Yes. Right now the focus is on MDD. I think as we've said, that's Investigator led study we're looking at now which should initiate soon. We're certainly looking at other indications But we don't have budget allocated for other indication studies at this point and we haven't made any decisions on any new indications at this point. That being said, as you've correctly pointed out, lots of interesting areas for KV7.
We like MDD as an option of all of those for two reasons. Well, 3, validation obviously of the targets and you'll see more of that in academic publication near term. Number 2, Massive commercial opportunity and number 3, a very, very important comorbidity with epilepsy. And so I think taking those 3 into consideration, I think this is where you should expect to see the company focus most of its efforts and resources going forward in non epilepsy indications for the KV7 7 mechanism.

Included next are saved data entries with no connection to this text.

/-- R174, R293 to R296, R385, R388: each of these moves completes in every state of a ready package. VICTIM answers with the oldest evictable frame
of a VF over its guarantee, or of the VF itself when none is, and clears the frame's bit (the layout of the answer is the model's, log 20);
VFGUAR and VFBURST keep their limits; an aging period makes every frame older, up to 15; MAPCMD reads an entry, donates or reclaims a unit of 64
rows and writes a frame's entry unless that takes a VF above its burst, or is refused, and is ignored while BUSY; a flush drops every L1 and L2
copy of the frame and what is buffered of it. -/
def Obligations.FrameEvents : Prop :=
  ∀ (s : State) (part vf tile : Nat) (v : Addr) (w : Word) (burst : Bool),
    let p := s.isoAt part
    let x := s.vfAt vf
    let t0 := s.tileAt tile
    let n := bitsOf v 29 0
    let st := fun (k : Nat) => bitsOf (tget 0 t0.fsm k) 15 14
    let count := bitsOf w 24 0
    let others := ((List.range 64).map fun u => if u ≠ vf ∧ (s.vfAt u).part = x.part then bitsOf (s.vfAt u).guar 24 0 else 0).sum
    let above := fun (u : Nat) => u < 64 ∧ (s.vfAt u).part = part ∧ bitsOf (s.vfAt u).guar 24 0 < s.framesUsed u
    let age := fun (t k : Nat) => bitsOf (s.frameEntry t k) 15 12
    let mine := fun (e : BitVec 16) (u : Nat) => e.getLsbD 10 = true ∧ bitsOf e 5 0 = u
    let entry := t0.mapdata.setWidth 16 &&& 0x0C3F
    let owner := bitsOf entry 5 0
    let short := entry.getLsbD 10 = true ∧ ¬ mine (tget 0 t0.fmap n) owner ∧ bitsOf (s.vfAt owner).burst 24 0 < s.framesUsed owner + 1
    let command := fun (i : Instr) (bad : Prop) (P : State → Tile → Prop) => ∃ t, exec i s = .next t ∧ (t0.mapBusy = true → t = s) ∧
      (t0.mapBusy = false → let y := t.tileAt tile
        y.mapBusy = true ∧ t.groups = s.groups ∧ t.mem = s.mem ∧ (bad → y.mapcmd.getLsbD 49 = true ∧ y.fsm = t0.fsm ∧ y.fmap = t0.fmap) ∧
        (¬ bad → P t y))
    let flushed := bitsOf p.flushpa 40 16
    s.power = .ready → s.tiles.length = 20 → s.parts.length = 20 → s.vfs.length = 64 → part < 20 → vf < 64 → tile < 20 →
    (∀ t ∈ s.tiles, tableOk 0 0 t.fsm = true ∧ tableOk 0 0 t.fmap = true) →
    (∃ t, exec (.victimWrite part vf) s = .next t ∧ t.mem = s.mem ∧ t.groups = s.groups ∧
      (s.victim part vf = none → (t.isoAt part).victim = 0 ∧ t.tiles = s.tiles) ∧
      ∀ j f, s.victim part vf = some (j, f) → f < 2 ^ 20 → let a := tget 0 (s.tileAt j).fmap f
        s.partOf j = part ∧ a.getLsbD 10 = true ∧ a.getLsbD 11 = true ∧ ((∃ u, above u) → above (bitsOf a 5 0)) ∧
        ((∀ u, ¬ above u) → bitsOf a 5 0 = vf) ∧ (t.isoAt part).victim.getLsbD 63 = true ∧
        (∀ i k, i < 20 → s.partOf i = part → let b := tget 0 (s.tileAt i).fmap k
          b.getLsbD 10 = true → b.getLsbD 11 = true → bitsOf b 5 0 = bitsOf a 5 0 → age i k ≤ age j f) ∧
        bitsOf (t.isoAt part).victim 40 16 = j * 2 ^ 20 + f ∧ bitsOf (t.isoAt part).victim 5 0 = bitsOf a 5 0 ∧
        tget 0 (t.tileAt j).fmap f = a &&& 0xF7FF) ∧
    (∃ t, exec (.vfFrameCountWrite vf burst w) s = .next t ∧ t = { s with vfs := t.vfs } ∧ t.vfAt vf =
      if burst then (if count < bitsOf x.guar 24 0 then x else { x with burst := BitVec.ofNat 32 count })
      else if bitsOf x.burst 24 0 < count ∨ (s.tilesOf x.part).length * 2 ^ 20 < others + count then x
      else { x with guar := BitVec.ofNat 32 count }) ∧
    (∃ t, exec .frameAgingTick s = .next t ∧ t.tiles = s.tiles ∧ t.mem = s.mem ∧ t.groups = s.groups ∧ ∀ f,
      (tget 0 t0.fmap f).toNat < 4096 → tget 0 t0.touched f ≤ s.ticks → bitsOf (t.frameEntry tile f) 15 12 = min 15 (age tile f + 1)) ∧
    command (.mapReadSector tile v) (2 ^ 29 ≤ n) (fun _ y => y.fsm = t0.fsm ∧ y.fmap = t0.fmap ∧ y.mapdata = (tget 0 t0.fsm n &&& 0xCFFF).setWidth 64) ∧
    command (.mapDonateUnit tile v) (2 ^ 20 ≤ n ∨ ∃ k ∈ unitSectors n, st k ≠ 0) (fun _ y =>
      ∀ k, tget 0 y.fsm k = if k ∈ unitSectors n then BitVec.ofNat 16 (0x4000 + bitsOf v 61 50) else tget 0 t0.fsm k) ∧
    command (.mapReclaimUnit tile v) (2 ^ 20 ≤ n ∨ ∃ k ∈ unitSectors n, 2 ≤ st k) (fun _ y =>
      ∀ k, tget 0 y.fsm k = if k ∈ unitSectors n then 0 else tget 0 t0.fsm k) ∧
    command (.mapWriteFrame tile v) (2 ^ 20 ≤ n) (fun t y => y.fsm = t0.fsm ∧
      (short → y.fmap = t0.fmap ∧ (t.vfAt owner).frameErr = true ∧ t.pfCauses.getLsbD 4 = true) ∧
      (¬ short → t.vfs = s.vfs ∧ ∀ k, tget 0 y.fmap k = if k = n then entry else tget 0 t0.fmap k)) ∧
    (∃ t, exec (.mapCommandDone tile) s = .next t ∧ t = { s with tiles := t.tiles } ∧ t.tileAt tile = { t0 with mapBusy := false }) ∧
    (∃ t, exec (.flushFrame part v) s = .next t ∧ (p.flushing = true → t = s) ∧ (p.flushing = false →
      (t.isoAt part).flushing = true ∧ t.groups = s.groups ∧ (∀ c < 80, ∀ y ∈ (t.coreAt c).l1, y.pa / 65536 ≠ flushed) ∧
      (∀ c < 80, s.partOf (c / 4) = part → ∀ y ∈ (t.coreAt c).wc, y.link = false → y.addr / 65536 ≠ flushed) ∧
      ∀ y ∈ (t.tileAt (flushed / 2 ^ 20)).l2, y.line / 64 ≠ flushed % 2 ^ 20)) ∧
    (∃ t, exec (.flushFrameDone part) s = .next t ∧ t = { s with parts := t.parts } ∧ t.isoAt part = { p with flushing := false })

Thank you. Next question comes from the line of Tim Lugo from William Blair. Your line is now open. You may ask your question.
Thanks for the question. Following up on depression, I know you don't want to go into too many details, but broadly, are Are you looking at randomized placebo controlled studies for the next proof of concept study? And 1101 obviously combines well with Anti seizure medications, but do you have data where it combines well with kind of the depression therapies or Or you think of it as a monotherapy in this indication?
Yes. I mean right now we're thinking of it as monotherapy and certainly we'll be looking at combination And work as time moves on. But in terms of The high level study design elements, yes, I think what we can say is we'd expect to see a randomized controlled study with an active and placebo arm and with typical blinding. So expect to see that and then more details around the endpoints, size, number of sites, etcetera It will be made available as the study kicks off. I'll just remind you, as I said to Paul earlier, Tim, When the publication comes out, I think there'll be very similar elements in the study that we'll be launching as a next study to what is published in the upcoming manuscript that you should see over the next few weeks.
Thank you. There is time remaining for one more question. And we have a question from the line of Antonia Borovina from Bloom Burton. Your line is now open. You may ask your question.
Hi, Simon and Ian. Thank you for taking my question. I'm just wondering, have you compared zogabine to 1101 preclinically in terms of the mood and depression symptoms. And can you rule out that the other subtypes like 7.47.5 play any role in mood symptoms?
That's a good question, Antonio. We don't I think the other subtypes do. If you go to the literature in fact Collaborators at Mount Sinai have published quite widely on the non clinical Chronic social defeat model etcetera where really KV73 stands out as the primary KV channel in this anhedonic and neurodepressive phenotype. We're Pretty we feel pretty confident that it is the KV73 primarily and 723 heterotetramer, which is Acted upon by both ezogabine and 1101, of course 1101 being more active on the target compared to ezogabine. So we really don't think it's a distinct KV7 mechanism, but a very good question.
We haven't yet done the head to head work. That's something we would like to do and we'll plan on doing. But Similarly, we expect to start the study with 1101 in humans soon, which obviously we've committed to. We think it's the right mechanism. We think there's a good amount of non clinical genetic and pharmacological mechanism for this in animals.
And we think it's KV73 predominantly.
Okay. Thank you.
Yes.
Thank you. I'm showing no further question at this time. I would now like to turn the conference back to Ms. Jody Wright. Ma'am, please go ahead.
Thanks everyone for joining us today. Operator, we will now end the call.
Thank you. Ladies and gentlemen, this concludes today's conference. Thank you participation and have a wonderful day. You may all disconnect.